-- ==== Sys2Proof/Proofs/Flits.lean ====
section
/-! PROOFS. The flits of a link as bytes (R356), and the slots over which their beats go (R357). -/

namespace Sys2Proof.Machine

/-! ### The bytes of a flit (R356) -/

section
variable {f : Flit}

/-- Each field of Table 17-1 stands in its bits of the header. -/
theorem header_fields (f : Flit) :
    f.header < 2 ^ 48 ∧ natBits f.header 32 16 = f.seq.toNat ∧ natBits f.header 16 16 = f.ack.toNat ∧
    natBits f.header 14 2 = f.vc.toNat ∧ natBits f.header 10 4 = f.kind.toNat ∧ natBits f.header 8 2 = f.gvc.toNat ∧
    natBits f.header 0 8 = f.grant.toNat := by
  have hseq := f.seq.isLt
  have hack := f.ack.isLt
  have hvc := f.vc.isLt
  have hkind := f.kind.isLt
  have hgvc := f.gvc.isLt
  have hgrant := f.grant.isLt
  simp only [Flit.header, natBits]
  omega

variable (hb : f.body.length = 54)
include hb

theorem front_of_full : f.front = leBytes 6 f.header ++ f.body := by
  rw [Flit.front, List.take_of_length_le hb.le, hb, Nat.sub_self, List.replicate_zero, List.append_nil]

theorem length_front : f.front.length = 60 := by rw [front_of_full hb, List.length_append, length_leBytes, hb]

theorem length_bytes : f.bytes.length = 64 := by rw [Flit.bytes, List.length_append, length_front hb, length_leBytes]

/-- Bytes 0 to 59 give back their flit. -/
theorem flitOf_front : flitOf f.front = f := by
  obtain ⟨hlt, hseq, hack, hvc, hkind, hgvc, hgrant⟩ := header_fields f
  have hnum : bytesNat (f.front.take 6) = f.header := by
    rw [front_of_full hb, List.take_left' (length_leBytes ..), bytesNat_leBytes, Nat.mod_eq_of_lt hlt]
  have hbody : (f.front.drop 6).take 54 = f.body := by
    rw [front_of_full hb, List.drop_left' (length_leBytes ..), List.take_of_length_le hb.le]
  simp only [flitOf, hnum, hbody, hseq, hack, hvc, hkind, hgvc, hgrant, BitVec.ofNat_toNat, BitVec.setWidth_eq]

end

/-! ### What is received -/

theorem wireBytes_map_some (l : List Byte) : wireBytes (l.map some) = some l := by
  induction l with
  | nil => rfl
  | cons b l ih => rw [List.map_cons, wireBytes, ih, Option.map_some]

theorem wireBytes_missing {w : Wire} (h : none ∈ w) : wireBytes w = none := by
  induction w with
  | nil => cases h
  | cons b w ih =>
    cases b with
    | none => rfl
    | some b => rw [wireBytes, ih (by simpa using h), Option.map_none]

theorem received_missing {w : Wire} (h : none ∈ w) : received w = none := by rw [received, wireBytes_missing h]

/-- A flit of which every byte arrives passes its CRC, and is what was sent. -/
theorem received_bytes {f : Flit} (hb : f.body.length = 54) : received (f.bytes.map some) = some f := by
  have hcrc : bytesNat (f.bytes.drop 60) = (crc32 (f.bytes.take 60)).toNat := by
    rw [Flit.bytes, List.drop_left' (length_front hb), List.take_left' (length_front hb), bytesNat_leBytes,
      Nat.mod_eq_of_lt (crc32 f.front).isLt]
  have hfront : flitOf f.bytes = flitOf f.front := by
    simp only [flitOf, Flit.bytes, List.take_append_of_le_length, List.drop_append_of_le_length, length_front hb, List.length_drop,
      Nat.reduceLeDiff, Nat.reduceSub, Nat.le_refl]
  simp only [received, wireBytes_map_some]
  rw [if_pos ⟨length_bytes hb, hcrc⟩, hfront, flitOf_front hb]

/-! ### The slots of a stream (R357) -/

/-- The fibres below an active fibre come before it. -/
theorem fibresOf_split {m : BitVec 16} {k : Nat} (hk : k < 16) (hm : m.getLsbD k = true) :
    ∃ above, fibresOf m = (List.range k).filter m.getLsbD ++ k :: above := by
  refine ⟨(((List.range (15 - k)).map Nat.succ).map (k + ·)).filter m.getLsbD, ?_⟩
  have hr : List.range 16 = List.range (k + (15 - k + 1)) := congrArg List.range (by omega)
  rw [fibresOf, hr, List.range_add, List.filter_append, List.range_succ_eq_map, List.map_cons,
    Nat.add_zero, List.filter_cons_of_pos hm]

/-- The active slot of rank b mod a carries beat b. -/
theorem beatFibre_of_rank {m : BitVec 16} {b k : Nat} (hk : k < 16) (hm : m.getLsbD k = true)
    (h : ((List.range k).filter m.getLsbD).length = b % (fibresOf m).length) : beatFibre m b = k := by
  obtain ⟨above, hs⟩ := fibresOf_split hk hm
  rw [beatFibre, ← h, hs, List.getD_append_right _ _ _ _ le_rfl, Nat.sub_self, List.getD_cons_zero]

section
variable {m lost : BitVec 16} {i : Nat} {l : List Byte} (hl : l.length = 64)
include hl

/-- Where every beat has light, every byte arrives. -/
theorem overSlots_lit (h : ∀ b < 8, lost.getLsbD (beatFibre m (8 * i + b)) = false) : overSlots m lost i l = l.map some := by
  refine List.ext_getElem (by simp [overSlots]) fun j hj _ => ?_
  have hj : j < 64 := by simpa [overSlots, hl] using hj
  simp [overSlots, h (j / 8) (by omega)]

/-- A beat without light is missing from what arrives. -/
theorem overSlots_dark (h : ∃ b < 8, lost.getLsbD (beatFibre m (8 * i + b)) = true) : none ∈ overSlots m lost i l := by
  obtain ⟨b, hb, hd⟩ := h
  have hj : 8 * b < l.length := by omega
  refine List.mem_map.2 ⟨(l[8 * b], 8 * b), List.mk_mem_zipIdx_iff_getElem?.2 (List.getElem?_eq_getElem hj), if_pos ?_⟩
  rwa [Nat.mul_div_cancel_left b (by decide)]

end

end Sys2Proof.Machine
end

_What the task requires_.
Among the entries above, copy exactly only the lines starting with the one containing "obtain ⟨hlt, hseq, hack, hvc, hkind, hgvc, hgrant⟩" and going through the one containing "before it. -/", both ends included.

_Your solution_.
  obtain ⟨hlt, hseq, hack, hvc, hkind, hgvc, hgrant⟩ := header_fields f
  have hnum : bytesNat (f.front.take 6) = f.header := by
    rw [front_of_full hb, List.take_left' (length_leBytes ..), bytesNat_leBytes, Nat.mod_eq_of_lt hlt]
  have hbody : (f.front.drop 6).take 54 = f.body := by
    rw [front_of_full hb, List.drop_left' (length_leBytes ..), List.take_of_length_le hb.le]
  simp only [flitOf, hnum, hbody, hseq, hack, hvc, hkind, hgvc, hgrant, BitVec.ofNat_toNat, BitVec.setWidth_eq]

end

/-! ### What is received -/

theorem wireBytes_map_some (l : List Byte) : wireBytes (l.map some) = some l := by
  induction l with
  | nil => rfl
  | cons b l ih => rw [List.map_cons, wireBytes, ih, Option.map_some]

theorem wireBytes_missing {w : Wire} (h : none ∈ w) : wireBytes w = none := by
  induction w with
  | nil => cases h
  | cons b w ih =>
    cases b with
    | none => rfl
    | some b => rw [wireBytes, ih (by simpa using h), Option.map_none]

theorem received_missing {w : Wire} (h : none ∈ w) : received w = none := by rw [received, wireBytes_missing h]

/-- A flit of which every byte arrives passes its CRC, and is what was sent. -/
theorem received_bytes {f : Flit} (hb : f.body.length = 54) : received (f.bytes.map some) = some f := by
  have hcrc : bytesNat (f.bytes.drop 60) = (crc32 (f.bytes.take 60)).toNat := by
    rw [Flit.bytes, List.drop_left' (length_front hb), List.take_left' (length_front hb), bytesNat_leBytes,
      Nat.mod_eq_of_lt (crc32 f.front).isLt]
  have hfront : flitOf f.bytes = flitOf f.front := by
    simp only [flitOf, Flit.bytes, List.take_append_of_le_length, List.drop_append_of_le_length, length_front hb, List.length_drop,
      Nat.reduceLeDiff, Nat.reduceSub, Nat.le_refl]
  simp only [received, wireBytes_map_some]
  rw [if_pos ⟨length_bytes hb, hcrc⟩, hfront, flitOf_front hb]

/-! ### The slots of a stream (R357) -/

/-- The fibres below an active fibre come before it. -/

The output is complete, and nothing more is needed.